Remember though, that there is a difference between getting a college education and going to college. Anecdotal experience shows me that spending four or five years at a school with the time and freedom to explore new ideas and experiences makes someone vastly different in outlook than coblling together a bunch of classes and credits to add up to BA or BS.


Hmm, you're right, there is a difference between getting an education and going to college, but it's not the one you may think...I'll go your "anecdotal evidence" one better, and throw out some empirical observations...

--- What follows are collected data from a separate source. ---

-- ==== Sys2Proof/Laws/Cycle.lean ====
section
/-! SUPPORT. A clock cycle taken apart: the host's half always answers, what the renderer's half keeps, the two
forms of a step, and runs of cycles. -/

namespace Sys2Proof.Machine

/-- The host's half of a cycle always answers a next state. -/
theorem host_half_next (s : State) : ∃ h, exec (decodeHb s.pins.hb) s.popInput = .next h := by
  refine decodeHb_cases (fun i => ∃ h, exec i s.popInput = .next h) _ fun i hi _ => ?_
  obtain ⟨t, h, -⟩ := exec_hb_next i hi s.popInput
  exact ⟨t, h⟩

/-- What a cycle with `rst` = 0 consists of. -/
theorem step_parts (s t : State) (h0 : s.pins.rst = 0) (h : step s = .next t) :
    s.cfg.wellFormed = true ∧ (s.rendering = true → s.cfg.lineFits s.ltrim s.lh = true) ∧
    ∃ hh r, exec (decodeHb s.pins.hb) s.popInput = .next hh ∧ t = commit hh r ∧
      counterStep (kernelCycle s.popInput.clearStrobes) = .next r := by
  obtain ⟨hw, ⟨h1, -⟩ | ⟨-, hh, r, a, b, c⟩⟩ := (step_next_iff s t).1 h
  · rw [h0] at h1
    exact absurd h1 (by decide)
  · obtain ⟨f, g⟩ := rendererCycle_next _ _ b
    exact ⟨hw, f, hh, r, a, c, g⟩

/-- What the renderer's work within a line never touches, and what only K.end touches. -/
theorem kernelCycle_frame (s : State) :
    (kernelCycle s).hcount = s.hcount ∧ (kernelCycle s).cfg = s.cfg ∧ (kernelCycle s).lineNumber = s.lineNumber ∧
    (kernelCycle s).swPending = s.swPending ∧ (kernelCycle s).swActive = s.swActive ∧
    (kernelCycle s).vTrimL = s.vTrimL ∧ SameHostRegs s (kernelCycle s) ∧
    (¬ (s.rendering = true ∧ s.kEndDue = true) →
      (kernelCycle s).handler = s.handler ∧ (kernelCycle s).frameCount = s.frameCount ∧
      (kernelCycle s).irqQ = s.irqQ ∧ (kernelCycle s).eodQ = s.eodQ ∧ (kernelCycle s).rendering = s.rendering ∧
      (kernelCycle s).tileRowOffset = s.tileRowOffset ∧ (kernelCycle s).rowPtr = s.rowPtr) := by
  rcases kernelCycle_cases s with ⟨h0, h⟩ | ⟨h0, col, h1, h⟩ | ⟨h0, h2, ⟨col, h1⟩, h⟩ | ⟨h0, h2, h1, hk, h⟩ |
    ⟨h0, h2, h1, hk, h⟩ <;> rw [h]
  · simp [SameHostRegs]
  · exact ⟨rfl, rfl, rfl, rfl, rfl, rfl, ⟨rfl, rfl, rfl, rfl, rfl, rfl⟩, fun _ => ⟨rfl, rfl, rfl, rfl, rfl, rfl, rfl⟩⟩
  · exact ⟨rfl, rfl, rfl, rfl, rfl, rfl, ⟨rfl, rfl, rfl, rfl, rfl, rfl⟩, fun _ => ⟨rfl, rfl, rfl, rfl, rfl, rfl, rfl⟩⟩
  · rw [State.kEnd_eq]
    simp [h0, hk, SameHostRegs]
  · simp [SameHostRegs]

/-- A line that fits its period ends before the cycle of the tick. -/
theorem State.not_atTick_of_kEndDue (s : State) (hf : s.cfg.lineFits s.ltrim s.lh = true)
    (hk : (s.hcount.toNat : Int) + 1 = s.xEnd) : s.hcount.toNat + 1 ≠ s.cfg.hCycles := by
  have h1 := (of_decide_eq_true hf).2.2
  have h2 : s.xEnd = s.cfg.lineEnd s.ltrim s.lh := rfl
  omega

/-- A step in a cycle that is not the last of its period. -/
theorem step_of_not_tick (s : State) (hw : s.cfg.wellFormed = true) (h0 : s.pins.rst = 0)
    (hf : s.rendering = true → s.cfg.lineFits s.ltrim s.lh = true) (ht : s.hcount.toNat + 1 ≠ s.cfg.hCycles) :
    ∃ h, exec (decodeHb s.pins.hb) s.popInput = .next h ∧
      step s = .next (commit h { kernelCycle s.popInput.clearStrobes with hcount := s.hcount + 1 }) := by
  obtain ⟨h, hh⟩ := host_half_next s
  obtain ⟨k1, k2, -⟩ := kernelCycle_frame s.popInput.clearStrobes
  refine ⟨h, hh, (step_next_iff _ _).2 ⟨hw, .inr ⟨h0, h, _, hh, ?_, rfl⟩⟩⟩
  unfold rendererCycle
  rw [if_neg]
  · unfold counterStep
    rw [if_neg]
    · rw [k1]
      rfl
    · simp only [State.atTick, k1, k2, decide_eq_true_eq]
      exact ht
  · intro hc
    simp at hc
    have h2 := hc.2
    rw [hf hc.1] at h2
    simp at h2

/-! ## Runs, host sequences and outputs -/

/-- One more cycle at the end of a run. -/
theorem runCycles_succ (n : Nat) (s : State) :
    runCycles (n + 1) s = match runCycles n s with
      | .next t => step t
      | .fault f => .fault f
      | .refused r => .refused r := by
  induction n generalizing s with
  | zero => simp only [runCycles]; cases step s <;> rfl
  | succ n ih =>
    rw [runCycles, runCycles]
    cases step s with
    | next t => exact ih t
    | fault f => nomatch f
    | refused r => rfl

/-- The state a run reaches. -/
theorem State.after_of_runCycles {s t : State} {n : Nat} (h : runCycles n s = .next t) : s.after n = t := by
  simp [State.after, h]

@[simp] theorem State.after_zero (s : State) : s.after 0 = s := rfl
@[simp] theorem State.issue_pins (s : State) (i : Instr) : (s.issue i).pins = ⟨s.pins.rst, hostWordOf i⟩ := rfl
@[simp] theorem State.issue_popInput (s : State) (i : Instr) : (s.issue i).popInput = s.popInput := rfl
@[simp] theorem State.issue_inputs (s : State) (i : Instr) :
    (s.issue i).inputs = ⟨s.pins.rst, hostWordOf i⟩ :: s.inputs.tail := rfl

@[simp] theorem lineIrqOut_eq (s : State) : lineIrqOut s = s.irqQ := rfl
@[simp] theorem eodOut_eq (s : State) : eodOut s = s.eodQ := rfl
@[simp] theorem runHost_nil (s : State) : runHost [] s = .next s := rfl
@[simp] theorem displayEnds_nil (s : State) : displayEnds [] s = 0 := rfl

/-- A run of host operations whose first cycle completes. -/
theorem runHost_cons {s t : State} {i : Instr} (is : List Instr) (h : hostCycle i s = .next t) :
    runHost (i :: is) s = runHost is t := by
  simp [runHost, h]

/-- The display ends of a run whose first cycle completes. -/
theorem displayEnds_cons {s t : State} {i : Instr} (is : List Instr) (h : hostCycle i s = .next t) :
    displayEnds (i :: is) s = (if eodOut t then 1 else 0) + displayEnds is t := by
  simp [displayEnds, h]

end Sys2Proof.Machine
end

Youth is definitely wasted on the young, and I can confidently say that my college years (18-22) were nowhere near what I could have made out of them. I would estimate that approximately 97% of my schoolmates were in the same boat (pardon the pun), and the remaining 3% were the really annoying folks who were 38 going on 19 and nobody liked them anyway (unfortunately, they've made their first million by the time they actually were 38, but that's another subject). I would also opine (having recently talked with some old platoon mates who went to a four-year university through EEAP or Seaman-to-Admiral) that a 24 or 25 year old finding him or herself back in the wacky undergraduate environment would not be guaranteed any mind-expanding experiences...well, at least not any academic or social ones.

For me, being back in grad school (in the evenings) during this brief shore duty stop has been a great experience, and I believe I can use it to make some observations about undergrad part-time programs as well. Students in the part-time programs are there because they really want to be there, they have a wealth of experience and diverse backgrounds (as opposed to undergrad full-time, where senior year in high school seems to be terrifyingly similar across the country). The levels of discussion and interaction are far above that of a full-time program of youngsters learning how to be away from home for the first time.

So while a full-time undergrad stint is certainly possible, I agree with prometheuss that often you'll find yourself with a richer academic experience by "cobbling together" those degrees. Of course, time management is the key -- and having completed four pre-requisite courses by correspondence at my last command (usually on transoceanic flights on the way to exercises), I know that it's difficult to balance the academic with the professional sides of your career. But everything is possible, if you want it badly enough.

Best of luck


P.S. God help us if the only way that we can explore new ideas and experiences is to sentence ourselves to four or five years back at school...does that mean that the only true "free thinkers and forward visionaries" are those "professional students" (the 38 year olds who have been working on their PhDs in early Germanic literature for 8 years now)?